Thursday, 3 December 2015

Tex's Pet Shop

Tex Avery and his writer, Heck Allen, treat us to some old puns and gags to start off Lonesome Lenny, the 1946 farewell appearance of Screwy Squirrel.

The story opens in the P.U. Pet Shop. Apparently, “P.U.” isn’t just for university names in cartoons. (To show you the budgets MGM was playing with, the birds and fish in the store window are animated. Such in an establishing shot would be deemed an unnecessary expense at other studios).



You know the rest of the gags. The dog/tree gag. In this case, the dog is stupid. (Scott Bradley plays “If I Only Had a Brain” on the soundtrack).



The spits/Spitz gag.



The multiplying rabbit gag. The camera pans past the rabbit cage then pans back for the punch-line. The rabbits here look like the ones in Avery’s great “Magical Maestro” released in 1952. (Bradley puts a snippet of “Ten Little Indians” in the background).



The Hollywood wolf gag.
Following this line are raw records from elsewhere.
-- ==== Sys2Proof/Machine/Core.lean ====
section
/-! DEFINITION. The machine as the host reads it. -/

def Sys2Proof.core : Host.Core := {
  State := Sys2Proof.Machine.State,
  Fault := Sys2Proof.Machine.Fault,
  Refusal := Sys2Proof.Machine.Refusal,
  step := Sys2Proof.Machine.step,
  reset := Sys2Proof.Machine.State.reset }
end

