-- ==== Sys2Proof/Certificates/Slice0/Obligations.lean ====
section
/-! DEFINITION. The statements for the provers: what each command of the block does, what it leaves unchanged, and the rules of the whole
block. `fixed` and `calm` (Safety.lean) name what a command may leave alone; a statement that rests on a choice of the model names its
assumption-log entry. -/
open Sys2Proof Sys2Proof.Machine

/-! The machine as a whole. -/

/-- A step takes the command at the front of the queue and is that command's effect, with the queue's rest. -/
def Obligations.StepRunsFrontCommand : Prop :=
  ∀ (c : Instr) (rest : List Instr) (s : State), step { s with pending := c :: rest } = exec c { s with pending := rest }

/-- With nothing commanded the block idles: the model's choice (assumption log 6). No command touches the queue of the commands
behind it. -/
def Obligations.QueueStands : Prop :=
  (∀ s : State, s.pending = [] → step s = .next s)
  ∧ (∀ (c : Instr) (s t : State), exec c s = .next t → t.pending = s.pending)

/-- A command stops in exactly two cases, both of the test wrapper (R536): an instruction other than WS_BYPASS selected with RST_N
high, and RST_N released with such an instruction selected. Every other command in every other state goes on. -/
def Obligations.OnlyTheWrapperStops : Prop :=
  ∀ (c : Instr) (s : State),
    let stops := s.powered = true ∧ ((∃ w, c = .wrapperInstruction w ∧ w ≠ .bypass ∧ s.rstN = true)
      ∨ (c = .rstNRelease ∧ s.rstN = false ∧ s.wrapper ≠ .bypass))
    (stops → exec c s = .fault .wrapperInOperation) ∧ (¬ stops → goesOn (exec c s))

/-- Every step keeps the adapter space in its canonical form. -/
def Obligations.MemoryStaysCanonical : Prop :=
  ∀ s t : State, s.memOk → step s = .next t → t.memOk

/-- The adapter space of the reset state is canonical. -/
def Obligations.ResetMemoryCanonical : Prop :=
  State.reset.memOk

/-- Only RST_N ends a halt (R567): from a halted state, whatever the command, the block is halted from the same cause afterwards,
unless RST_N fell or the rails were lost or came back. -/
def Obligations.OnlyResetEndsHalt : Prop :=
  ∀ (c : Instr) (s t : State) (h : HaltCause), s.power.halted = some h → exec c s = .next t →
    t.power.halted = some h ∨ c = .rstNAssert ∨ c = .powerLoss ∨ c = .powerUp
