-- ==== Sys2Proof/Laws/Keeps.lean ====
section
/-! SUPPORT. What every shared operation below a reset keeps, in terms of `fixed` and its part `kept` (Safety.lean). For an operation
f that does not write the adapter space, f_keeps says what it keeps, the space among it; for one that does, f_fixed or f_kept and
f_mem say so separately. -/
namespace Sys2Proof.Laws
open Sys2Proof Sys2Proof.Machine

theorem setAt_length {α : Type} (xs : List α) (i : Nat) (v : α) : (setAt xs i v).length = xs.length := by
  induction xs generalizing i with
  | nil => rfl
  | cons x xs ih => cases i with
    | zero => rfl
    | succ i => simp only [setAt, List.length_cons, ih]

/-- A record update of other fields. -/
theorem fixed_mk {x : State}
    {free : Nat} {hb : Bool} {stopDone : List Nat} {shuntBw : Word} {shuntCfg : List Word} {yardCfg : List Word}
    {manCfg : List Word} {exitCfg : List (List Word)} {tableCfg : Word} {fw : Nat × Nat × Nat} {errs : BitVec 17}
    {errFirst : Option Nat} {errTick : Word} {irqPend : BitVec 5} {complAt : Option Nat} {complDue : Bool}
    {tokenAt : Option Nat} {tokenDue : Bool} {quiesceAt : Nat} {rings : Vector Ring 8} {taken : List Taken}
    {unsol : List Unsol} {writes : List HostWrite} {reads : List FmRead} {nextId : Nat} {links : Vector Link 32}
    {xch : Xch} {tick : TickSt} {last : LastTick} {lines : Vector LineSt 2} {inputs : Option Inputs} {frames : List Frame} {digest : Digest} {reqs : List Req}
    {gens : List (Nat × Nat)} {opens : Nat} {finals : List FinalRec} {used2 : List Nat} {used4 : List Nat}
    {dirs : List Dir} {charges : List Charge} {headRuns : List (List Nat)} {tmap : List TRun} {stale : List Stale} {tierOld : List TierCopy} {tenants : List Tenant}
    {rowUps : List RowUp} {flips : List (Nat × Nat)} {lastSeq : Nat} {trainErr : List (Nat × Nat)} {cache : List CacheEnt}
    {fetched : List (List Fetched)} {bands : List (Word × List (Nat × Nat))} {results : List ResRec} {snaps : List Snap}
    {rb : Readback} {power : Power} {log : Logbook} {adMem : List Host.Cell}
    (hp : power.halted = x.power.halted) (ht : tick.count = x.tick.count)
    (hs : tick.pinStop = x.tick.pinStop) (he : trainErr.length = x.trainErr.length) :
    fixed (State.mk
    x.pending x.now free x.build x.fuses x.powered x.rstN x.warmN x.wrapper hb x.tickAck stopDone x.regs x.keys x.budget
    shuntBw shuntCfg yardCfg manCfg exitCfg tableCfg x.negot fw x.reserve errs errFirst errTick irqPend complAt complDue
    tokenAt tokenDue x.engine quiesceAt x.trains rings taken unsol writes reads nextId links xch tick last lines inputs frames digest
    reqs gens opens finals used2 used4 dirs charges headRuns tmap stale tierOld tenants rowUps flips lastSeq x.specials trainErr cache
    fetched bands results snaps rb power log adMem) = fixed x := by
  simp only [fixed, hp, ht, hs, he]

/-- A record update of fields that operations may touch. -/
theorem kept_mk {x : State}
    {now : Nat} {free : Nat} {warmN : Bool} {hb : Bool} {tickAck : Bool} {stopDone : List Nat} {regs : List (Nat × Word)}
    {keys : List (List Word)} {budget : Nat} {shuntBw : Word} {shuntCfg : List Word} {yardCfg : List Word}
    {manCfg : List Word} {exitCfg : List (List Word)} {tableCfg : Word} {negot : List Nat} {fw : Nat × Nat × Nat}
    {reserve : Bool} {errs : BitVec 17} {errFirst : Option Nat} {errTick : Word} {irqPend : BitVec 5}
    {complAt : Option Nat} {complDue : Bool} {tokenAt : Option Nat} {tokenDue : Bool} {engine : Scope} {quiesceAt : Nat}
    {trains : List (Scope × Nat)} {rings : Vector Ring 8} {taken : List Taken} {unsol : List Unsol}
    {writes : List HostWrite} {reads : List FmRead} {nextId : Nat} {links : Vector Link 32} {xch : Xch} {tick : TickSt}
    {last : LastTick} {lines : Vector LineSt 2} {inputs : Option Inputs} {frames : List Frame} {digest : Digest} {reqs : List Req} {gens : List (Nat × Nat)} {opens : Nat}
    {finals : List FinalRec} {used2 : List Nat} {used4 : List Nat} {dirs : List Dir} {charges : List Charge}
    {headRuns : List (List Nat)} {tmap : List TRun} {stale : List Stale} {tierOld : List TierCopy} {tenants : List Tenant} {rowUps : List RowUp}
    {flips : List (Nat × Nat)} {lastSeq : Nat} {specials : List Special} {trainErr : List (Nat × Nat)}
    {cache : List CacheEnt} {fetched : List (List Fetched)} {bands : List (Word × List (Nat × Nat))}
    {results : List ResRec} {snaps : List Snap} {rb : Readback} {power : Power} {log : Logbook} {adMem : List Host.Cell}
    (hp : power.halted = x.power.halted) :
    (fixed (State.mk
    x.pending now free x.build x.fuses x.powered x.rstN warmN x.wrapper hb tickAck stopDone regs keys budget shuntBw
    shuntCfg yardCfg manCfg exitCfg tableCfg negot fw reserve errs errFirst errTick irqPend complAt complDue tokenAt
    tokenDue engine quiesceAt trains rings taken unsol writes reads nextId links xch tick last lines inputs frames digest reqs gens opens
    finals used2 used4 dirs charges headRuns tmap stale tierOld tenants rowUps flips lastSeq specials trainErr cache fetched bands
    results snaps rb power log adMem)).kept = (fixed x).kept := by
  simp only [fixed, hp]

/-- A fold of operations that fix. -/
theorem foldl_fixed {α : Type} {f : State → α → State} (hf : ∀ s a, fixed (f s a) = fixed s) (xs : List α) (s : State) :
    fixed (xs.foldl f s) = fixed s := by
  induction xs generalizing s with
  | nil => rfl
  | cons x xs ih => exact (ih _).trans (hf s x)

/-- A fold of operations that keep. -/
theorem foldl_kept {α : Type} {f : State → α → State} (hf : ∀ s a, (fixed (f s a)).kept = (fixed s).kept) (xs : List α) (s : State) :
    (fixed (xs.foldl f s)).kept = (fixed s).kept := by
  induction xs generalizing s with
  | nil => rfl
  | cons x xs ih => exact (ih _).trans (hf s x)

/-- A fold of operations that leave the adapter space. -/
theorem foldl_adMem {α : Type} {f : State → α → State} (hf : ∀ s a, (f s a).adMem = s.adMem) (xs : List α) (s : State) :
    (xs.foldl f s).adMem = s.adMem := by
  induction xs generalizing s with
  | nil => rfl
  | cons x xs ih => exact (ih _).trans (hf s x)

/-- A fold of operations that keep the adapter space canonical. -/
theorem foldl_mem {α : Type} {f : State → α → State} (hf : ∀ s a, Memory.wf s.adMem → Memory.wf (f s a).adMem) (xs : List α)
    {s : State} (h : Memory.wf s.adMem) : Memory.wf (xs.foldl f s).adMem := by
  induction xs generalizing s with
  | nil => exact h
  | cons x xs ih => exact ih (hf s x h)

/-- A fold that carries more than the state, `g` its state: when every turn keeps, so does the fold. -/
theorem foldl_carry {α β : Type} {g : β → State} {f : β → α → β}
    (hf : ∀ b a, fixed (g (f b a)) = fixed (g b) ∧ (g (f b a)).adMem = (g b).adMem) (xs : List α) (b : β) :
    fixed (g (xs.foldl f b)) = fixed (g b) ∧ (g (xs.foldl f b)).adMem = (g b).adMem := by
  induction xs generalizing b with
  | nil => exact ⟨rfl, rfl⟩
  | cons x xs ih => exact ⟨(ih _).1.trans (hf b x).1, (ih _).2.trans (hf b x).2⟩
Wolfie seemed to find his way into a lot of Avery cartoons in the ‘40s (then was reborn in the ‘50s as a slow, Southern wolf who was the basis for Huckleberry Hound).



With the preliminaries out of the way, Avery finally gets down to business and Screwy soon appears.

Walt Clinton is now part of Avery’s usual unit of Ed Love, Preston Blair and Ray Abrams.